For the above considerations and methods on totally irregular grids, there is the possibility of using high-order interpolations to a regular stencil. This method is not elegant and seems very expensive. Such methods are not considered here.
Methods based on centered differences are still in use and often reduce to first approximation order when the grid becomes irregular. Grid smoothing is a way to make such deviations from the second order small. In this paper, it is suggested to go to genuinely third- or second-order methods, which do not need grid smoothing.

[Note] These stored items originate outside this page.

-- ==== Sys2Proof/Machine/KMap.lean ====
section
/-!
DEFINITION. Sparse maps in canonical form, and the bit-field and byte-order helpers every meaning uses.
-/
namespace Sys2Proof.Machine

variable {α : Type}

/-- What key `k` reads as; `d` is what an unlisted key reads as. -/
def kget (d : Nat → α) : KMap α → Nat → α
  | [], k => d k
  | (k', v) :: m, k => if k = k' then v else kget d m k

/-- List `v` at key `k`, keeping keys strictly rising. -/
def kput : KMap α → Nat → α → KMap α
  | [], k, v => [(k, v)]
  | (k', v') :: m, k, v =>
    if k = k' then (k, v) :: m else if k < k' then (k, v) :: (k', v') :: m else (k', v') :: kput m k v

/-- Drop key `k`. -/
def kdel : KMap α → Nat → KMap α
  | [], _ => []
  | (k', v') :: m, k => if k = k' then kdel m k else (k', v') :: kdel m k

/-- Write `v` at key `k`; writing what an unlisted key reads as removes the entry. -/
def kset [DecidableEq α] (d : Nat → α) (m : KMap α) (k : Nat) (v : α) : KMap α :=
  if v = d k then kdel m k else kput m k v

/-- The canonical form, for keys at or above `lo`: strictly rising, no entry equal to what an unlisted key reads as. -/
def kwfFrom [DecidableEq α] (d : Nat → α) : Nat → KMap α → Bool
  | _, [] => true
  | lo, (k, v) :: m => decide (lo ≤ k) && decide (v ≠ d k) && kwfFrom d (k + 1) m

/-- The canonical form of a sparse map. -/
def kwf [DecidableEq α] (d : Nat → α) (m : KMap α) : Bool := kwfFrom d 0 m

/-- Drop every key in [lo, hi). -/
def kclear : KMap α → Nat → Nat → KMap α
  | [], _, _ => []
  | (k, v) :: m, lo, hi => if lo ≤ k ∧ k < hi then kclear m lo hi else (k, v) :: kclear m lo hi

/-- The entries at keys in [lo, hi). -/
def krange : KMap α → Nat → Nat → KMap α
  | [], _, _ => []
  | (k, v) :: m, lo, hi => if lo ≤ k ∧ k < hi then (k, v) :: krange m lo hi else krange m lo hi

/-- The entries that list the values `vs` from key `k` on: those that differ from what an unlisted key reads as. -/
def kblock [DecidableEq α] (d : Nat → α) : Nat → List α → KMap α
  | _, [] => []
  | k, v :: vs => if v = d k then kblock d (k + 1) vs else (k, v) :: kblock d (k + 1) vs

/-- Write the values `vs` at the keys from `k` on. -/
def kputs [DecidableEq α] (d : Nat → α) (m : KMap α) (k : Nat) (vs : List α) : KMap α :=
  let hi := k + vs.length
  m.filter (fun e => e.1 < k) ++ kblock d k vs ++ m.filter (fun e => hi ≤ e.1)

/-- `n` values from key `k` on, of a map in canonical form whose keys below `k` are dropped. -/
def kspan (d : Nat → α) : Nat → Nat → KMap α → List α
  | 0, _, _ => []
  | n + 1, k, [] => d k :: kspan d n (k + 1) []
  | n + 1, k, (k', v) :: m => if k' = k then v :: kspan d n (k + 1) m else d k :: kspan d n (k + 1) ((k', v) :: m)

/-- `n` values from key `k` on. -/
def kgets (d : Nat → α) (m : KMap α) (k n : Nat) : List α := kspan d n k (krange m k (k + n))

/-- How many different numbers a list holds; the pair is the set of those seen, as a bit mask, and their count. -/
def countDistinct (xs : List Nat) : Nat :=
  (xs.foldl (fun (a : Nat × Nat) k => if a.1.testBit k then a else (a.1 ||| 2 ^ k, a.2 + 1)) (0, 0)).2

/-- Bits hi to lo of a word, as a number. -/
def bits (w : Word) (hi lo : Nat) : Nat := (w.toNat >>> lo) % 2 ^ (hi + 1 - lo)

/-- Bit i of a word. -/
def bit (w : Word) (i : Nat) : Bool := w.toNat.testBit i

/-- A word with bits hi to lo replaced by the low bits of `v`. -/
def setBits (w : Word) (hi lo : Nat) (v : Nat) : Word :=
  let span := 2 ^ (hi + 1 - lo)
  BitVec.ofNat 32 ((w.toNat >>> (hi + 1)) <<< (hi + 1) + (v % span) <<< lo + w.toNat % 2 ^ lo)

/-- A word with bit i set to `b`. -/
def setBit (w : Word) (i : Nat) (b : Bool) : Word := setBits w i i (if b then 1 else 0)

/-- A number as a word. -/
def word (n : Nat) : Word := BitVec.ofNat 32 n

/-- A signed number as a word, two's complement. -/
def wordOfInt (i : Int) : Word := BitVec.ofInt 32 i

/-- A signed number saturated to 32 bits, as a word. -/
def satWord (i : Int) : Word := BitVec.ofInt 32 (max (-2147483648) (min 2147483647 i))

/-- A 32-bit saturating increase. -/
def satAdd32 (w : Word) (n : Nat) : Word := word (min (w.toNat + n) 0xFFFFFFFF)

/-- A saturating increase of the field at bits hi to lo. -/
def satField (w : Word) (hi lo : Nat) (n : Nat) : Word :=
  setBits w hi lo (min (bits w hi lo + n) (2 ^ (hi + 1 - lo) - 1))

/-- The bits of `w` where the mask is set replaced by those of `v`. -/
def merge (w v mask : Word) : Word := (w &&& ~~~mask) ||| (v &&& mask)

/-- Two's complement reading of the low n bits of a number. -/
def signed (n : Nat) (v : Nat) : Int := if v % 2 ^ n < 2 ^ (n - 1) then (v % 2 ^ n : Nat) else ((v % 2 ^ n : Nat) : Int) - 2 ^ n

/-- Ceiling of a quotient; 0 when the divisor is 0. -/
def ceilDiv (a b : Nat) : Nat := if b = 0 then 0 else (a + b - 1) / b

/-- Little-endian value of bytes (R48). -/
def leNat : List Byte → Nat
  | [] => 0
  | b :: bs => b.toNat + 256 * leNat bs

/-- Big-endian value of bytes, given what stands above them. -/
def beNatFrom : Nat → List Byte → Nat
  | acc, [] => acc
  | acc, b :: bs => beNatFrom (256 * acc + b.toNat) bs

/-- Big-endian value of bytes (network byte order). -/
def beNat (bs : List Byte) : Nat := beNatFrom 0 bs

/-- `n` bytes of a number, least significant first. -/
def leBytes : Nat → Nat → List Byte
  | 0, _ => []
  | n + 1, v => BitVec.ofNat 8 v :: leBytes n (v / 256)

/-- `n` bytes of a number, most significant first. -/
def beBytes (n v : Nat) : List Byte := (leBytes n v).reverse

/-- Bytes [off, off + len) of a list, missing ones read as 0. -/
def slice (bs : List Byte) (off len : Nat) : List Byte :=
  (bs.drop off).take len ++ List.replicate (len - ((bs.drop off).take len).length) 0#8

/-- Little-endian field of a byte list. -/
def le (bs : List Byte) (off len : Nat) : Nat := leNat (slice bs off len)

/-- Big-endian field of a byte list. -/
def be (bs : List Byte) (off len : Nat) : Nat := beNat (slice bs off len)

/-- Byte `i` of a list as a number. -/
def byteAt (bs : List Byte) (i : Nat) : Nat := (bs.getD i 0#8).toNat

/-- Whether every byte is zero. -/
def allZero (bs : List Byte) : Bool := bs.all (· == 0#8)

/-- Replace element `i` of a list; a position outside it changes nothing. -/
def setAt : List α → Nat → α → List α
  | [], _, _ => []
  | _ :: xs, 0, v => v :: xs
  | x :: xs, n + 1, v => x :: setAt xs n v

/-- One step of a reflected CRC over a bit width, for one bit already merged (R48). -/
def crcBit (poly : Nat) (c : Nat) : Nat := if c % 2 = 1 then (c / 2) ^^^ poly else c / 2

/-- Eight bit steps. -/
def crcByte (poly : Nat) (c : Nat) (b : Byte) : Nat :=
  let f := crcBit poly
  f (f (f (f (f (f (f (f (c ^^^ b.toNat))))))))

/-- The running register of CRC-32C with the reflected Castagnoli polynomial, over more bytes (R48). -/
def crc32cStep (c : Nat) (bs : List Byte) : Nat := bs.foldl (crcByte 0x82F63B78) c

/-- CRC-32C with the parameters of R48. -/
def crc32c (bs : List Byte) : Nat := (crc32cStep 0xFFFFFFFF bs) ^^^ 0xFFFFFFFF

/-- The Ethernet frame check sequence (IEEE 802.3 CRC-32). -/
def crcEth (bs : List Byte) : Nat := (bs.foldl (crcByte 0xEDB88320) 0xFFFFFFFF) ^^^ 0xFFFFFFFF

/-- A ratio compared with another: a ≤ b. -/
def fracLe (a b : Frac) : Bool := decide (a.num * b.den ≤ b.num * a.den)

/-- Sum of ratios. -/
def fracAdd (a b : Frac) : Frac := ⟨a.num * b.den + b.num * a.den, a.den * b.den⟩

/-- A ratio reduced to lowest terms. -/
def fracNorm (a : Frac) : Frac := let g := Nat.gcd a.num a.den; if g = 0 then a else ⟨a.num / g, a.den / g⟩

/-- A ratio rounded up to a multiple of 2^-16, in units of 2^-16 (R157). -/
def q16 (a : Frac) : Nat := ceilDiv (a.num * 65536) a.den

/-- Round a ratio of integers to nearest, halves away from zero; 0 when the divisor is 0. -/
def roundDiv (a : Int) (b : Nat) : Int :=
  if b = 0 then 0 else if 0 ≤ a then (2 * a + b) / (2 * b) else -((2 * (-a) + b) / (2 * b))

end Sys2Proof.Machine
end

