/-- Reset severities of the sources, 0 where a source is reserved (R60, R94, R122, R143, R167, R187, R247, R276, R307,
R345, R372, R424). -/
def sevReset (s : Nat) : Nat :=
  if s ∈ [27, 28, 60, 61, 76, 305] then 0
  else if s = 304 ∨ s = 308 then 3
  else if s ∈ [2, 25, 26, 30, 31, 32, 35, 39, 48, 53, 55, 56, 58, 64, 72, 73, 75, 79, 267, 268, 269, 270, 271, 273, 277,
      287, 290, 292, 306, 309, 311, 313, 315, 316, 317, 319] then 2
  else if s ≤ 7 ∨ (24 ≤ s ∧ s ≤ 39) ∨ (40 ≤ s ∧ s ≤ 55) ∨ (56 ≤ s ∧ s ≤ 64) ∨ (72 ≤ s ∧ s ≤ 79) ∨
      (264 ≤ s ∧ s ≤ 292) ∨ (304 ≤ s ∧ s ≤ 319) then 1
  else if 8 ≤ s ∧ s ≤ 23 then (if s % 2 = 1 then 2 else 1)
  else if 104 ≤ s ∧ s ≤ 199 then (if (s - 104) % 3 = 0 then 2 else 1)
  else if 200 ≤ s ∧ s ≤ 263 then (if (s - 200) % 4 = 0 then 2 else 1)
  else 0

/-- Reset word of FC_SRC word `s` (R375). -/
def fcSrcReset (s : Nat) : Word := word (0x03A80000 + sevReset s)

/-- What an indirect word reads as at reset: FC_SRC of R375, RATE of NMP_RXS word 2 of R275, else 0. -/
def spaceReset (k : Nat) : Word :=
  let code := k / 16777216
  let addr := k % 16777216
  if code = Space.FC_SRC ∧ addr < 320 then fcSrcReset addr
  else if code = Space.NMP_RXS ∧ addr % 16 = 2 then 1000#32
  else 0#32

end Sys2Proof.Machine
end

The representation of mountains is rather inaccurate with terrain-following methods, as the condition of the coordinate transformation is often not satisfied. It is true that methods using basis functions on cell structures naturally imply the cut-cell approximation. To represent the boundary condition on mountains correctly, either the basis functions for the velocity components need to be non-differentiable or the spline representing the orography must be differentiable. For the first method, an example was given in
Section 4. Differentiable splines imply that cells bordering the mountains have curved boundaries, as shown in
Figure 5. In meteorology, the author does not know about any use of such curved cell boundaries (not being straight lines), though such curved lines seem rather easy to handle. The earth without orography uses curved (great circle line) boundaries. However, such curvature disappears when using great circle distances as coordinates.